That way you will know what works and doesn't. All of 'em will work with a coat, but it's the T-shirt that's tough, especially in the appendix position.

Deaf


----------



## TurtlePower (Jan 15, 2010)

Deaf Smith said:


> TurtlePower,
> 
> How about going to a shop and seeing if the 19 will work for you under a T-shirt? And if they have one, try a Glock 26 to.
> 
> ...



Yeah, I live in FL, so I'm not gonna be wearing jackets, lol.  I might do that, I just don't know if I feel comfortable asking if I can hide a $600 worth of merchandise down my pants!


----------



## Archangel M (Jan 15, 2010)

While I own Glocks, I have experience with 1911's too and there is something to be said for the flat single stack profile and CCW.


----------



## Deaf Smith (Jan 15, 2010)

TurtlePower said:


> Yeah, I live in FL, so I'm not gonna be wearing jackets, lol. I might do that, I just don't know if I feel comfortable asking if I can hide a $600 worth of merchandise down my pants!


 
Don't worry. At gunshops they know why you are buying the gun! Don't be shy. And for good holsters, forget 'Uncle Mikes' or Fobus.

Think FIST, or Comp-Tac, or Blade-Tec. You can google the names and come up with the websits. Google for 'FIST holsters" or such.
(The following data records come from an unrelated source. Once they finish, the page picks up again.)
-- ==== Sys2Proof/Laws/State.lean ====
section
/-! SUPPORT. What each update of the state leaves as it was, field by field, and what a register reads after it. -/

namespace Sys2Proof.Machine

/-! ### Writing registers changes the register window alone -/

@[simp] theorem State.wr_pending (s : State) (a v : Nat) : (s.wr a v).pending = s.pending := rfl
@[simp] theorem State.setF_pending (s : State) (f : Fld) (n : Nat) : (s.setF f n).pending = s.pending := rfl
@[simp] theorem State.setB_pending (s : State) (f : Fld) (b : Bool) : (s.setB f b).pending = s.pending := rfl
@[simp] theorem State.putW_pending (s : State) (w : Wide) (v : Nat) : (s.putW w v).pending = s.pending := rfl
@[simp] theorem State.count_pending (s : State) (c : Cnt) (n : Nat) : (s.count c n).pending = s.pending := by unfold State.count State.keepOver; simp only; split <;> split <;> rfl
@[simp] theorem State.bump_pending (s : State) (f : Fld) (n : Nat) : (s.bump f n).pending = s.pending := rfl
@[simp] theorem State.setFs_pending (s : State) (l : List (Fld × Nat)) : (s.setFs l).pending = s.pending := by
  induction l generalizing s with
  | nil => rfl
  | cons p l ih => exact ih (s.setF p.1 p.2)

@[simp] theorem State.wr_place (s : State) (a v : Nat) : (s.wr a v).place = s.place := rfl
@[simp] theorem State.setF_place (s : State) (f : Fld) (n : Nat) : (s.setF f n).place = s.place := rfl
@[simp] theorem State.setB_place (s : State) (f : Fld) (b : Bool) : (s.setB f b).place = s.place := rfl
@[simp] theorem State.putW_place (s : State) (w : Wide) (v : Nat) : (s.putW w v).place = s.place := rfl
@[simp] theorem State.count_place (s : State) (c : Cnt) (n : Nat) : (s.count c n).place = s.place := by unfold State.count State.keepOver; simp only; split <;> split <;> rfl
@[simp] theorem State.bump_place (s : State) (f : Fld) (n : Nat) : (s.bump f n).place = s.place := rfl
@[simp] theorem State.setFs_place (s : State) (l : List (Fld × Nat)) : (s.setFs l).place = s.place := by
  induction l generalizing s with
  | nil => rfl
  | cons p l ih => exact ih (s.setF p.1 p.2)

@[simp] theorem State.wr_now (s : State) (a v : Nat) : (s.wr a v).now = s.now := rfl
@[simp] theorem State.setF_now (s : State) (f : Fld) (n : Nat) : (s.setF f n).now = s.now := rfl
@[simp] theorem State.setB_now (s : State) (f : Fld) (b : Bool) : (s.setB f b).now = s.now := rfl
@[simp] theorem State.putW_now (s : State) (w : Wide) (v : Nat) : (s.putW w v).now = s.now := rfl
@[simp] theorem State.count_now (s : State) (c : Cnt) (n : Nat) : (s.count c n).now = s.now := by unfold State.count State.keepOver; simp only; split <;> split <;> rfl
@[simp] theorem State.bump_now (s : State) (f : Fld) (n : Nat) : (s.bump f n).now = s.now := rfl
@[simp] theorem State.setFs_now (s : State) (l : List (Fld × Nat)) : (s.setFs l).now = s.now := by
  induction l generalizing s with
  | nil => rfl
  | cons p l ih => exact ih (s.setF p.1 p.2)

@[simp] theorem State.wr_die (s : State) (a v : Nat) : (s.wr a v).die = s.die := rfl
@[simp] theorem State.setF_die (s : State) (f : Fld) (n : Nat) : (s.setF f n).die = s.die := rfl
@[simp] theorem State.setB_die (s : State) (f : Fld) (b : Bool) : (s.setB f b).die = s.die := rfl
@[simp] theorem State.putW_die (s : State) (w : Wide) (v : Nat) : (s.putW w v).die = s.die := rfl
@[simp] theorem State.count_die (s : State) (c : Cnt) (n : Nat) : (s.count c n).die = s.die := by unfold State.count State.keepOver; simp only; split <;> split <;> rfl
@[simp] theorem State.bump_die (s : State) (f : Fld) (n : Nat) : (s.bump f n).die = s.die := rfl
@[simp] theorem State.setFs_die (s : State) (l : List (Fld × Nat)) : (s.setFs l).die = s.die := by
  induction l generalizing s with
  | nil => rfl
  | cons p l ih => exact ih (s.setF p.1 p.2)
Such as these make serious holsters and gear.

Deaf


----------



## sgtmac_46 (Jan 16, 2010)

Archangel M said:


> While I own Glocks, I have experience with 1911's too and there is something to be said for the flat single stack profile and CCW.



I'm the same way.  I own a wonderful Nighthawk Custom Talon 5" 1911 that is uber-accurate and reliable.......BUT because I carry a G22C on-duty (with a G27 backup), I carry a G22C off-duty (and rarely the G27).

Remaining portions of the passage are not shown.